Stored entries

□ □ □ □

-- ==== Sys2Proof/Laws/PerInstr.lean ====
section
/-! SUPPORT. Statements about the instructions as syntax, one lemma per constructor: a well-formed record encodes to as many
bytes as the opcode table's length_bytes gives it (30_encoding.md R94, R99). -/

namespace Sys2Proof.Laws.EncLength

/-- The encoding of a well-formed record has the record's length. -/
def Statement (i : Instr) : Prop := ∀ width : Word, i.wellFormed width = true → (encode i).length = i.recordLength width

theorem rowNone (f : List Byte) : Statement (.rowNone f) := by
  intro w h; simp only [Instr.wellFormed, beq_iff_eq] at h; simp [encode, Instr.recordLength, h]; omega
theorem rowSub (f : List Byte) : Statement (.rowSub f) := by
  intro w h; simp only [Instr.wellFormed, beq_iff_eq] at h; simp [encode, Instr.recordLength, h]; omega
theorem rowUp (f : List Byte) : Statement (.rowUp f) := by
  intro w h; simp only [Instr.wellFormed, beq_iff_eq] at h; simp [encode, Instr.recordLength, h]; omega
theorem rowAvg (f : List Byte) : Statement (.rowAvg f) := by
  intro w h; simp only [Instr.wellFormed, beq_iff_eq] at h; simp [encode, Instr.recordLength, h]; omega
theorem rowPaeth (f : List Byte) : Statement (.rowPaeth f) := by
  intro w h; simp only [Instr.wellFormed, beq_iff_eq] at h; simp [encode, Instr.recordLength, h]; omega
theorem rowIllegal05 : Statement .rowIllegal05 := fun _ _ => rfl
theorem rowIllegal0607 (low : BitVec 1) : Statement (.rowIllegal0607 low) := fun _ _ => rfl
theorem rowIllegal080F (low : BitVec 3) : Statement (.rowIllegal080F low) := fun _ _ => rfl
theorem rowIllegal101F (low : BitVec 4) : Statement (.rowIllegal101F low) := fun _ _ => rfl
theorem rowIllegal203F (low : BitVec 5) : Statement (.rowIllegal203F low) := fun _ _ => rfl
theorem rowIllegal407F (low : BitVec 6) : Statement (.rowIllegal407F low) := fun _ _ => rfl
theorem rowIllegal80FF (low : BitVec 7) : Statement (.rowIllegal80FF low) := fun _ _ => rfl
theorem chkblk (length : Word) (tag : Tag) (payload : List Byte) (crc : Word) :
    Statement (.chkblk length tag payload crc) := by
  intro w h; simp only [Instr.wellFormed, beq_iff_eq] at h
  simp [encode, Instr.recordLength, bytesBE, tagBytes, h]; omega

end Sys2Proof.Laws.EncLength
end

□ □ □ □

**EXERCISE OBJECTIVE:**
Give the exact lines, and only those, from the line containing "bytes as the" through the line containing "theorem rowNone (f" in the entries above.

**FINAL ANSWER:**
bytes as the opcode table's length_bytes gives it (30_encoding.md R94, R99). -/

namespace Sys2Proof.Laws.EncLength

/-- The encoding of a well-formed record has the record's length. -/
def Statement (i : Instr) : Prop := ∀ width : Word, i.wellFormed width = true → (encode i).length = i.recordLength width

theorem rowNone (f : List Byte) : Statement (.rowNone f) := by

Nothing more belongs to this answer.